◆ **WHAT THIS TASK INVOLVES**
Although the data below holds other lines too, output only those from the line with "1⟩, -- restart" up to and including the line with "1⟩ ] -- cut_list", exactly as they appear.

━━━ DATA RECORDS ━━━

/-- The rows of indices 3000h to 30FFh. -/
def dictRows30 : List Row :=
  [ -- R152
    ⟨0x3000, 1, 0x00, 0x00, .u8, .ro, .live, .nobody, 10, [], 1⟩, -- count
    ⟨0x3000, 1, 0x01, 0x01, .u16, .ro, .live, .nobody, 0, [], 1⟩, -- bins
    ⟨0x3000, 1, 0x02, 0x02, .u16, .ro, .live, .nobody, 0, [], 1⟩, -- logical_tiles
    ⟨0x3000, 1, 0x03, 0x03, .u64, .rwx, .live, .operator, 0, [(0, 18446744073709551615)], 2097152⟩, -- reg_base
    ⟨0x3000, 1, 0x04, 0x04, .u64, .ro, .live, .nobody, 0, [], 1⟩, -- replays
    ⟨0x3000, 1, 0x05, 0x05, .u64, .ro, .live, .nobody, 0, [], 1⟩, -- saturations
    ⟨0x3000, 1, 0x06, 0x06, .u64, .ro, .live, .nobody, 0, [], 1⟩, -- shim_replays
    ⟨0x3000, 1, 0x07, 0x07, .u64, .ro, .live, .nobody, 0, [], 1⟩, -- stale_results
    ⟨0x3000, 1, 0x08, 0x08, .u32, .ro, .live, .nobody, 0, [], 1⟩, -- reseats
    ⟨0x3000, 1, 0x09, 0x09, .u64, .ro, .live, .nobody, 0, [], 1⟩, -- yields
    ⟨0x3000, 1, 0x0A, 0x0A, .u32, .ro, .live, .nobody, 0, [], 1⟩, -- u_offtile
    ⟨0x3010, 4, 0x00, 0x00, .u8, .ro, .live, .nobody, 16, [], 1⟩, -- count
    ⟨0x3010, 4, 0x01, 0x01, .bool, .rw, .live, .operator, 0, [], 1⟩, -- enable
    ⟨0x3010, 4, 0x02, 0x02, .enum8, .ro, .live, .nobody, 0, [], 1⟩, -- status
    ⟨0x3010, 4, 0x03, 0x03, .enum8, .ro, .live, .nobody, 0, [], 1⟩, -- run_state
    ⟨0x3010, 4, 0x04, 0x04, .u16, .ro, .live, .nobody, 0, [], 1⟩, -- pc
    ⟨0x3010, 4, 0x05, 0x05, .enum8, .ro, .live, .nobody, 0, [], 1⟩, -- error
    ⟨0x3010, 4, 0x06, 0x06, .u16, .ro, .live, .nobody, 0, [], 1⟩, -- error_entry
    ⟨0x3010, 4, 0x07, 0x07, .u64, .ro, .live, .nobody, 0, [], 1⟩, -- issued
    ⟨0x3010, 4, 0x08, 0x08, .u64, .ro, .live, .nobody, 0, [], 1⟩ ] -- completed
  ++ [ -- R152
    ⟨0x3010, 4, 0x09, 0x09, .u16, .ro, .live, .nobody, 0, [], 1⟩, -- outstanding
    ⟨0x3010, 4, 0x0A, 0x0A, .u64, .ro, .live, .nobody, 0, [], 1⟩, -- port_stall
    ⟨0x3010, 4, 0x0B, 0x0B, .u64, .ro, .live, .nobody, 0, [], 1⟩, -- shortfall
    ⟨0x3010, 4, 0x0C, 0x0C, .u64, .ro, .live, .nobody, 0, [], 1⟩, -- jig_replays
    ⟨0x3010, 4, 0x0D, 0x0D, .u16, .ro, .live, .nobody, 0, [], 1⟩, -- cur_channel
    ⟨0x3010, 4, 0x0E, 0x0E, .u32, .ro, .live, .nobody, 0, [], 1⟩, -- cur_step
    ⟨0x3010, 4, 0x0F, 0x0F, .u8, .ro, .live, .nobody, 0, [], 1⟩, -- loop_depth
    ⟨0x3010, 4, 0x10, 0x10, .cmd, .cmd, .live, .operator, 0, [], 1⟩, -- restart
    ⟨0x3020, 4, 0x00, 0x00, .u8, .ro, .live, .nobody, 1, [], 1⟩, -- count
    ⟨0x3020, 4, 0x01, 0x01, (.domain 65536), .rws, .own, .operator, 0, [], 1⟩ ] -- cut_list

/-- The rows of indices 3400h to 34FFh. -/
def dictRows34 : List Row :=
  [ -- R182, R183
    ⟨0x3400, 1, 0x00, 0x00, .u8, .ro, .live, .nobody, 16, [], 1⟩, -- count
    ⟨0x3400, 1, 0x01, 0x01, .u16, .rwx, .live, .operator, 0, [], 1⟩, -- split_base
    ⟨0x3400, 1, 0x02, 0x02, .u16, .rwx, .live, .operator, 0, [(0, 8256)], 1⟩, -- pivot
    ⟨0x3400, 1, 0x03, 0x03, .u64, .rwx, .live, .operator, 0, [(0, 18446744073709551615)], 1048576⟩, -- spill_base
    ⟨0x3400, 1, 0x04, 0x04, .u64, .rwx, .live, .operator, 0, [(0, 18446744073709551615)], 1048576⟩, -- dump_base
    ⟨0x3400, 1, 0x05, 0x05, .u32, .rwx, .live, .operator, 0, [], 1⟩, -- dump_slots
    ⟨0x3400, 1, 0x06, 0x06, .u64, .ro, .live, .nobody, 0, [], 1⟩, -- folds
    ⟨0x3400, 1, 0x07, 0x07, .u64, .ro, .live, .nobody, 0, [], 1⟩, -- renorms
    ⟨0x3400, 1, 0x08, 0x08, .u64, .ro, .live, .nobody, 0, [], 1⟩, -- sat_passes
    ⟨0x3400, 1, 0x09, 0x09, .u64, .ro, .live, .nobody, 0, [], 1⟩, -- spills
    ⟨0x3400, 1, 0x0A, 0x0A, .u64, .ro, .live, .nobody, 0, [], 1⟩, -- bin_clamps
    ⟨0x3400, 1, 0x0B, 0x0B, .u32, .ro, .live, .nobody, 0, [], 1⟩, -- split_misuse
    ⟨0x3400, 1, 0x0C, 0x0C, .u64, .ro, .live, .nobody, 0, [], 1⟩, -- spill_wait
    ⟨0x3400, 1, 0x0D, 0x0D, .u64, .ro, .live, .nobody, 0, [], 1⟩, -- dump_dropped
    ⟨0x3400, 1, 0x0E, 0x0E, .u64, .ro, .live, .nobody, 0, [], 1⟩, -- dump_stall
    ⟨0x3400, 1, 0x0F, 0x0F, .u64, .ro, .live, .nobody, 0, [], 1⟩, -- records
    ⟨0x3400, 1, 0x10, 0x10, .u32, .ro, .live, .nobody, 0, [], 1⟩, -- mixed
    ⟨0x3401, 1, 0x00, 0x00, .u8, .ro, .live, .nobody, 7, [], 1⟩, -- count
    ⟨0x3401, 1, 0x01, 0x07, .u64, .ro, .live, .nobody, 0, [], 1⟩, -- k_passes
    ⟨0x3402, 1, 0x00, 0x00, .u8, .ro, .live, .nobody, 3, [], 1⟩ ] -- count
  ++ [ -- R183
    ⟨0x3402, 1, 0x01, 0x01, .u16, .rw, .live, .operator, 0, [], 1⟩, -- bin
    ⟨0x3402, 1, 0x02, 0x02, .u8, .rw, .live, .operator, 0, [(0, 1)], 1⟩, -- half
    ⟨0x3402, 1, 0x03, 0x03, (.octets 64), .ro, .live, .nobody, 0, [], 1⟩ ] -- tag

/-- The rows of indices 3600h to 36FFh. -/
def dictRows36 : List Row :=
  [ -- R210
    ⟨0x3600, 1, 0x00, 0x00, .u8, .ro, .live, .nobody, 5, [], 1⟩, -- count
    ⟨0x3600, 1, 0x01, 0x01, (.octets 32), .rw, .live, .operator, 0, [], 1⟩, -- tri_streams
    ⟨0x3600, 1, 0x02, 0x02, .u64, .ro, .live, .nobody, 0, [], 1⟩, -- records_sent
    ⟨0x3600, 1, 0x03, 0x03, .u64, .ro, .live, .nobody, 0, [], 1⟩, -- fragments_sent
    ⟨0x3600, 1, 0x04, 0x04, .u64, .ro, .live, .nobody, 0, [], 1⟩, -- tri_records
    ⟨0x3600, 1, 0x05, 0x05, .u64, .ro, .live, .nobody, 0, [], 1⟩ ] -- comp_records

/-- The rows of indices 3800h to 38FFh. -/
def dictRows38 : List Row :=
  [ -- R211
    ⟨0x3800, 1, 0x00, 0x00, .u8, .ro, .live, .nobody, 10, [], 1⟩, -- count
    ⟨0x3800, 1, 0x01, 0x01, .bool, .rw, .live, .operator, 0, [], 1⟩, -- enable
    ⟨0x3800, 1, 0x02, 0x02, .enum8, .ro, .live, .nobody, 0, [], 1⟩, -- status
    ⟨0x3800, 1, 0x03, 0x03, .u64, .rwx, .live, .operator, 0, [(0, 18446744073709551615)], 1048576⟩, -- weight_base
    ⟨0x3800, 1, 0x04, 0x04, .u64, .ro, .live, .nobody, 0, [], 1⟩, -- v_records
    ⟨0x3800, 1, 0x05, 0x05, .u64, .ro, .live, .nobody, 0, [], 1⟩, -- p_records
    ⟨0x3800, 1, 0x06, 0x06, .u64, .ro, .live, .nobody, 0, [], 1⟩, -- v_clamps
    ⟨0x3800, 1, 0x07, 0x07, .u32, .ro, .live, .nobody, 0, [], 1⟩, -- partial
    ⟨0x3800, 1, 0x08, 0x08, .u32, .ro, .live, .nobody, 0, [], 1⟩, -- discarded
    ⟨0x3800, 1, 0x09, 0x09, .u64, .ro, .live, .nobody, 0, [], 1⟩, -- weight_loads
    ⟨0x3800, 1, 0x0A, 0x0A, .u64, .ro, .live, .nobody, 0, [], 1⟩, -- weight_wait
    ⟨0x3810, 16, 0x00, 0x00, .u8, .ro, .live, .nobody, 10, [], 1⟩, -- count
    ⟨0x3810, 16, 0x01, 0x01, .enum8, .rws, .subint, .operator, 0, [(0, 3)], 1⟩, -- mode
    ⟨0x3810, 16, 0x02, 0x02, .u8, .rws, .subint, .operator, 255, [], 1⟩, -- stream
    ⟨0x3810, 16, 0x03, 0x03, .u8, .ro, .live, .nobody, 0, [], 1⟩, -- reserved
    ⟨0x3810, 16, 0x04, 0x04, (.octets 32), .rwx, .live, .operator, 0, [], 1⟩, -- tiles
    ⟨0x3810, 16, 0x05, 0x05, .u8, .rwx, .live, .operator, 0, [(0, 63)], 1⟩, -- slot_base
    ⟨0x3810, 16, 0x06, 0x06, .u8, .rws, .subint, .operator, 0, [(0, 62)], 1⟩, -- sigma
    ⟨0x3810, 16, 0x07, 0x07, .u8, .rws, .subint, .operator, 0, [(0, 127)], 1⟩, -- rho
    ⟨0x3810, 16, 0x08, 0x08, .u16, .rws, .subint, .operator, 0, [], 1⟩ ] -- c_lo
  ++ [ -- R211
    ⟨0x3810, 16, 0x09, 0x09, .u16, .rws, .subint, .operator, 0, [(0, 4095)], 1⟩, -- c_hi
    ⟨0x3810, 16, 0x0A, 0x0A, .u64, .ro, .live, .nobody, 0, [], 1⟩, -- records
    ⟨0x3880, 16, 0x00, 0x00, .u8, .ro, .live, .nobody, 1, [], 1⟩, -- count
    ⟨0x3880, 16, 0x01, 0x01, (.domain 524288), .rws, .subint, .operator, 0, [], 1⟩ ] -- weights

━━━

◆ **REPLY TO THE EXERCISE**
    ⟨0x3010, 4, 0x10, 0x10, .cmd, .cmd, .live, .operator, 0, [], 1⟩, -- restart
    ⟨0x3020, 4, 0x00, 0x00, .u8, .ro, .live, .nobody, 1, [], 1⟩, -- count
    ⟨0x3020, 4, 0x01, 0x01, (.domain 65536), .rws, .own, .operator, 0, [], 1⟩ ] -- cut_list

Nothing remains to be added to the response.